Dataset records START

-- ==== Sys2Proof/Tests/Slice0.lean ====
section
/-! SUPPORT. The model's own tests: the well-formedness smoke, a decoded word for every constructor, vectors of
95_test_vectors.md, and a witness for the hypotheses of each statement. Expected values come from the spec's vectors and tables. -/

namespace Sys2Proof.Tests

open Sys2Proof Sys2Proof.Machine

/-! ### Helpers -/

/-- An answer Ok, with the busy line at level 1 and no excess time. -/
def okAns : Answer := { ok := true, level := true, bright := 0, ms := 0 }
/-- An answer Ok, with the busy line at level 0. -/
def lowAns : Answer := { ok := true, level := false, bright := 0, ms := 0 }
/-- An answer Fail. -/
def failAns : Answer := { ok := false, level := true, bright := 0, ms := 0 }
/-- The pixel source's answers for a list of brightnesses. -/
def pixels (bs : List Nat) : List Answer := bs.map (fun b => { ok := true, level := true, bright := b, ms := 0 })

/-- The vectors' parameters: BUSY_ASSERTED_LEVEL = 1. -/
def tParams : Params :=
  { Config.params with
    busDevicePath := "bus", busyAssertedLevel := true, busyTimeoutReset := 1000, tempCodeReset := 0x19 }

/-- After reset, with the vectors' parameters and Now() = 0. -/
def idle : State := { State.reset with params := tParams, tempCode := 0x19, busyTimeout := 1000, now := 0 }

/-- Idle, with the panel's geometry 400×300. -/
def idlePanel : State := { idle with panelWidth := 400, panelHeight := 300 }

/-- An Active session with a frame 8×1 whose PRIMARY[0] = 0x55. -/
def active : State :=
  { idle with
    session := true, exported := allExported, busOpen := true, panelWidth := 8, panelHeight := 1
    frameValid := true, frameWidth := 8, frameHeight := 1, primary := [(0, 0x55)], secondary := [(0, 0)] }

/-- ENCODE 8×1 with the pixel source at hand. -/
def encode8 (bs : List Answer) : State :=
  { idle with encWidth := 8, encHeight := 1, srcWidth := 8, srcHeight := 1, env := bs }

/-- A running operation at an item. -/
def atCursor (op : Op) (step item : Nat) (s : State) : State :=
  { s with busy := true, seq := { op := op, step := step, item := item } }

/-- The state of an outcome that is next. -/
def nextOf (o : Host.Outcome State Fault Refusal) : State :=
  match o with
  | .next s => s
  | .fault _ => State.reset
  | .refused _ => State.reset

/-- An outcome is next. -/
def isNext (o : Host.Outcome State Fault Refusal) : Bool :=
  match o with
  | .next _ => true
  | .fault _ => false
  | .refused _ => false

/-- An input lands at the next step. -/
def lands (i : Input) (s : State) : State := { s with inputs := [{ after := 0, input := i }] }

/-! ### Well-formedness -/

theorem test_wf_refuses_empty_payload : Instr.wellFormed (.layerData []) = false := by decide
theorem wellFormed_layerData (data : List Byte) :
    Instr.wellFormed (.layerData data) = decide (payloadLengthOk data.length) := rfl
theorem test_wf_refuses_long_payload : Instr.wellFormed (.layerData (List.replicate 15001 0)) = false := by
  rw [wellFormed_layerData, List.length_replicate]; decide
theorem test_wf_admits_full_payload : Instr.wellFormed (.layerData (List.replicate 15000 0)) = true := by
  rw [wellFormed_layerData, List.length_replicate]; decide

Dataset records END

Copy the lines of the data above exactly as written, beginning with the line containing "open Sys2Proof Sys2Proof.Machine" and ending with the line containing "level 0. -/", and leave out all other lines.

• _Solution to this problem_:
open Sys2Proof Sys2Proof.Machine

/-! ### Helpers -/

/-- An answer Ok, with the busy line at level 1 and no excess time. -/
def okAns : Answer := { ok := true, level := true, bright := 0, ms := 0 }
/-- An answer Ok, with the busy line at level 0. -/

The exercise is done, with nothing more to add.